* What the exercise asks: Copy the entries exactly, through the "if wrong.isEmpty then c" line.

= = = =

/-- A corrected error of a device: it counts against the device, and its row for the window of Cobbler (R435, R460). -/
def correctedDevice (c : Chip) (p : DramPlace) (device : Nat) : Chip :=
  let c := c.put (F.DCH_DEV_CE p.ch device) (min 65535 (c.get (F.DCH_DEV_CE p.ch device) + 1))
  c.mapChan p.ch fun y =>
    let k := p.rank * 32 + device
    let l := y.devRows.get (fun _ => []) k
    { y with devRows := y.devRows.set (fun _ => []) k (if l.contains p.rowKey then l else p.rowKey :: l) }

/-- A corrected line (R435): counted, and against its device; the first of a row in a Delivery is logged, with ADDRESS `addr`; an erased device only
counts there. The pair is written back for the SCRUB client where CE_WRITEBACK or the patrol asks for it (R448) and no write to it is `queued`. -/
def correctedLine (c : Chip) (x addr : Nat) (bad : BitVec 20) (patrol queued : Bool) : Chip :=
  let p := c.place x
  let d := p.ch
  let wrong := c.wrongDevices p bad
  let c := if wrong.length < (devicesOf bad).length then c.cnt (K.DCH_ERASURE_CORRECTIONS d) else c
  if wrong.isEmpty then c
  else
    let c := (c.cnt (K.DCH_CE d)).raise (F.DCH_EV_CORRECTED d)
    let c := match wrong with
      | [n] => c.correctedDevice p n
      | _ => c
    let seen := (c.chan d).loggedRows.contains (p.rowKey, 0)
    let c := if seen then c else
      (c.mapChan d fun y => { y with loggedRows := (p.rowKey, 0) :: y.loggedRows }).dlo (if patrol then 0x02 else 0x01) 0 0 0 addr
        (p.location (match wrong with | [n] => n | _ => 31))
    let c := c.mapChan d fun y => { y with rowCe := y.rowCe.set (fun _ => 0) p.rowKey (y.rowCe.get (fun _ => 0) p.rowKey + 1) }
    if (patrol || c.cfgOn (F.DCH_CH_CFG2_CE_WRITEBACK d)) && !queued then (c.cnt (K.DCH_CE_WRITEBACKS d)).oweLines .scrub d 2 else c

/-- An uncorrectable line (R434, R460): counted, and its row wants hPPR at once. -/
def uncorrectableLine (c : Chip) (x : Nat) : Chip :=
  let p := c.place x
  let c := (c.cnt (K.DCH_UE p.ch)).raise (F.DCH_EV_UNCORRECTABLE p.ch)
  c.wantPpr p.ch p.rowKey true

/-- A bank is activated (R423): where the DIMM requires refresh management and the bank has reached its threshold, RFMsb is issued to its bank index,
whose banks it blocks as a REFsb does; no refresh debt changes. -/
def activated (c : Chip) (p : DramPlace) : Chip :=
  let limit := (c.chan p.ch).training.rfm.toNat
  let n := (c.chan p.ch).acts.get (fun _ => 0) p.bankKey + 1
  if limit = 0 then c
  else if n < limit then c.mapChan p.ch fun y => { y with acts := y.acts.set (fun _ => 0) p.bankKey n }
  else
    let mine (b : Nat) : Bool := b / 32 == p.rank && b % 4 == p.ba
    ((c.closeRows p.ch mine).mapChan p.ch fun y => { y with
      acts := y.acts.clear mine
      refreshing := (p.rank, p.ba) :: y.refreshing }).cnt (K.DRF_RFM_ISSUED p.ch)

/-- The row of an address is opened ahead of a read (R121). -/
def openEarly (c : Chip) (x : Nat) : Chip :=
  let p := c.place x
  if c.rowOpen p then c
  else (c.mapChan p.ch fun y => { y with rows := y.rows.set (fun _ => none) p.bankKey (some p.row) }).activated p

/-- The counter of a bank under PREDICT as an access finds it (R417): one more than before for the row of the last access, one less for another. -/
def predicted (c : Chip) (p : DramPlace) : Nat :=
  let y := c.chan p.ch
  let n := y.predict.get (fun _ => 2) p.bankKey
  let last := y.lastRow.get (fun _ => 0) p.bankKey
  if last = 0 then n else if last = p.row + 1 then min 3 (n + 1) else n - 1

/-- A pair access of a client: its row is opened or kept (R417). -/
def accessRow (c : Chip) (x : Nat) (write : Bool) : Chip :=
  let p := c.place x
  let b := p.bankKey
  let hit := c.rowOpen p
  let closes := ((c.chan p.ch).rows.get (fun _ => none) b).isSome && !hit
  let predict := c.cfg (F.DCH_CH_CFG_PAGE_POLICY p.ch) == 1
  let n := c.predicted p
  let auto := predict && decide (n < 2)
  let c := c.cnt (if write then K.DCH_PAIR_WRITES p.ch else K.DCH_PAIR_READS p.ch)
  let c := if hit then c.cnt (K.DCH_ROW_HITS p.ch) else if closes then c.cnt (K.DCH_ROW_CONFLICTS p.ch) else c
  let c := if auto then c.cnt (K.DCH_AUTO_PRECHARGES p.ch) else c
  let c := c.mapChan p.ch fun y =>
    { y with
      rows := y.rows.set (fun _ => none) b (if auto then none else some p.row)
      lastRow := y.lastRow.set (fun _ => 0) b (p.row + 1)
      predict := if predict then y.predict.set (fun _ => 2) b n else y.predict }
  if hit then c else c.activated p

/-- The policy of a channel changes: the counters return to 2 (R417). -/
def policyChanged (c : Chip) (d : Nat) : Chip := c.mapChan d fun y => { y with predict := [] }

/-- The pairs that the patrol left out on a channel are read once it serves again (R449). -/
def readBacklog (c : Chip) (d : Nat) : Chip :=
  let n := (c.chan d).backlog
  if n = 0 then c else ((c.mapChan d fun x => { x with backlog := 0 }).cnt K.PAT_PAIRS_READ n).oweLines .scrub d (2 * n)

/-- The Ledger's entries of a channel whose DIMM has been replaced are cleared (R465). -/
def newDimm (c : Chip) (d : Nat) (t : ChannelTraining) : Chip :=
  let old := c.cbl.dimmSerials.get (fun _ => (0, 0)) d
  let gone (r : Nat) : Bool := if r < t.ranks.val then old.1 != t.serialA else old.2 != t.serialB
  let c := { c with cbl := { c.cbl with dimmSerials := c.cbl.dimmSerials.set (fun _ => (0, 0)) d (t.serialA, t.serialB) } }
  if old = (0, 0) then c
  else
    let keep (x : Nat × Nat) : Bool := x.1 != d || !gone (x.2 % 16)
    { c with cbl := { c.cbl with
      retiredRanks := c.cbl.retiredRanks.filter keep
      rankPending := c.cbl.rankPending.filter keep
      spprRows := c.cbl.spprRows.filter keep
      hpprRows := c.cbl.hpprRows.filter keep
      pprWait := c.cbl.pprWait.filter fun x => keep (x.1, x.2.1) } }

/-- One channel as trained (R424, R427): DIMM data, results per rank; a failing rank is retired where the map and the other ranks
allow it. The answer says whether the channel must be refused. -/
def trainChannel (c : Chip) (d : Nat) (t : ChannelTraining) : Chip × Bool :=
  let n := t.dimms.val * t.ranks.val
  let c := c.newDimm d t
  let c := (((c.put (F.DCH_DIMM_COUNT d) t.dimms.val).put (F.DCH_DIMM_RANKS d) t.ranks.val).put
    (F.DCH_DIMM_DENSITY d) t.density.val).put (F.DCH_DIMM_GIB d) t.gib.val
  let retired (r : Nat) : Bool := c.cbl.retiredRanks.contains (d, r)
  let fails := (List.range n).filter fun r => t.failed.getLsbD r && !retired r
  let good := (List.range n).filter fun r => !t.failed.getLsbD r && !retired r
  let refuse := !fails.isEmpty && (c.cfg (F.DCH_CH_CFG_MAP d) == 3 || good.isEmpty)
  let c := (List.range 16).foldl (fun c r =>
    let res := if r ≥ n then 3 else if retired r then 4 else if t.failed.getLsbD r then 2 else 1
    ((((c.put (F.DTR_TRAIN_RESULT d r) res).put (F.DTR_TRAIN_STEP d r) (if res = 2 then t.step.val else 0)).put
      (F.DTR_TRAIN_RD_EYE d r) t.rdEye.toNat).put (F.DTR_TRAIN_WR_EYE d r) t.wrEye.toNat)) c
  let c := c.put (F.DCH_TRAIN_FAIL_RANKS d) (fails.foldl (fun a r => a + 2 ^ r) 0)
  let c := c.mapChan d fun y => { y with trained := true, training := t, pprUsed := [] }
  if refuse then (c.raise (F.DTR_EV_TRAIN_FAIL d), true)
  else (fails.foldl (fun c r => c.retireRankNow d r) c, false)

end Chip

/-! ## The commands -/

/-- REFRESH_INTERVAL (R419 to R421): the debts of the ranks whose tREFI passed grow by one for each bank index; where one reaches
POSTPONE, REFab runs at once. Refresh never runs in self-refresh (R437). -/
def execRefreshInterval (w : Twin) (d : Fin 16) (ranks : BitVec 16) (s : State) : Host.Outcome State Fault Refusal :=
  .next (s.onUp w fun c =>
    if c.pwr d.val ≥ 2 then c
    else (List.range 16).foldl (fun c r =>
      if ranks.getLsbD r && c.rankServes d.val r then
        ((List.range 4).foldl (fun c k => c.setDebt d.val r k (c.debt d.val r k + 1)) c).refabFallback d.val r 16
      else c) c)


/-- REFRESH_DONE (R422, R428): the banks of the rank serve again; an entry into self-refresh whose refreshes have ended reaches SRE. -/
def execRefreshDone (w : Twin) (d : Fin 16) (r : Fin 16) (s : State) : Host.Outcome State Fault Refusal :=
  .next (s.onUp w fun c =>
    let c := c.mapChan d.val fun x => { x with refreshing := x.refreshing.filter fun y => y.1 != r.val }
    if c.pwr d.val == 1 && (c.chan d.val).refreshing.isEmpty then c.enterSelfRefresh d.val else c)

/-- MR4_POLL (R419): the ranks that report 2× refresh; a rank that begins to raises TEMP_HIGH. -/
def execMr4Poll (w : Twin) (d : Fin 16) (twoX : BitVec 16) (s : State) : Host.Outcome State Fault Refusal :=
  .next (s.onUp w fun c =>
    let old := BitVec.ofNat 16 (c.get (F.DCH_CH_REF_2X d.val))
    let c := c.put (F.DCH_CH_REF_2X d.val) twoX.toNat
    if twoX &&& ~~~old != 0 then c.raise (F.DCH_EV_TEMP_HIGH d.val) else c)

/-- Every channel trains, and the layout of this start leaves out the ranks retired by then (R427, R600); whether a channel refuses the start. -/
def Chip.trainAll (c : Chip) (x : List ChannelTraining) : Chip × Bool :=
  let r := (List.range 16).foldl (fun (a : Chip × Bool) d =>
    let y := a.1.trainChannel d (x.getD d ⟨0, 0, 0, 0, 0, 0, 0, 0, 0, false, 0, 0, 0⟩)
    (y.1, a.2 || y.2)) (c, false)
  ({ r.1 with cbl := { r.1.cbl with leftOut := r.1.cbl.retiredRanks } }, r.2)

/-- DRAM_TRAINING_DONE (R424, R427): every channel's result is taken; a channel that cannot drop its failing rank puts the chip in HELD
with TRAIN_FAIL. -/
def execDramTrainingDone (w : Twin) (x : List ChannelTraining) (s : State) : Host.Outcome State Fault Refusal :=
  .next (s.onUp w fun c =>
    let r := c.trainAll x
    let c := r.1.put F.RST_TRAIN_DONE_MS ((c.round - c.rst.releaseRound) * 4 / 1000)
    let c := { c with rst := { c.rst with step := max c.rst.step 7 } }
    if r.2 then c.failStop false else c)

/-- DRIFT_CHECK (R425): the oscillator is read; a change above THRESH_PS moves the rank's write delay and becomes the baseline. -/
def execDriftCheck (w : Twin) (d : Fin 16) (r : Fin 16) (ps : Int) (s : State) : Host.Outcome State Fault Refusal :=
  .next (s.onUp w fun c =>
    let c := c.cnt (K.DTR_OSC_RUNS d.val)
    if ps.natAbs ≤ c.cfg (F.DTR_DRIFT_CFG_THRESH_PS d.val) then c
    else
      let c := c.putInt (F.DTR_DRIFT_PS d.val r.val) (c.getInt (F.DTR_DRIFT_PS d.val r.val) + ps)
      let c := c.mapChan d.val fun y => { y with baseline := y.baseline.set (fun _ => 0) r.val (y.baseline.get (fun _ => 0) r.val + ps) }
      (c.cnt (K.DTR_DRIFT_STEPS d.val)).peak (K.DTR_DRIFT_PS_MAX d.val) ps.natAbs)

= = = =

* Answer to this problem:
/-- A corrected error of a device: it counts against the device, and its row for the window of Cobbler (R435, R460). -/
def correctedDevice (c : Chip) (p : DramPlace) (device : Nat) : Chip :=
  let c := c.put (F.DCH_DEV_CE p.ch device) (min 65535 (c.get (F.DCH_DEV_CE p.ch device) + 1))
  c.mapChan p.ch fun y =>
    let k := p.rank * 32 + device
    let l := y.devRows.get (fun _ => []) k
    { y with devRows := y.devRows.set (fun _ => []) k (if l.contains p.rowKey then l else p.rowKey :: l) }

/-- A corrected line (R435): counted, and against its device; the first of a row in a Delivery is logged, with ADDRESS `addr`; an erased device only
counts there. The pair is written back for the SCRUB client where CE_WRITEBACK or the patrol asks for it (R448) and no write to it is `queued`. -/
def correctedLine (c : Chip) (x addr : Nat) (bad : BitVec 20) (patrol queued : Bool) : Chip :=
  let p := c.place x
  let d := p.ch
  let wrong := c.wrongDevices p bad
  let c := if wrong.length < (devicesOf bad).length then c.cnt (K.DCH_ERASURE_CORRECTIONS d) else c
  if wrong.isEmpty then c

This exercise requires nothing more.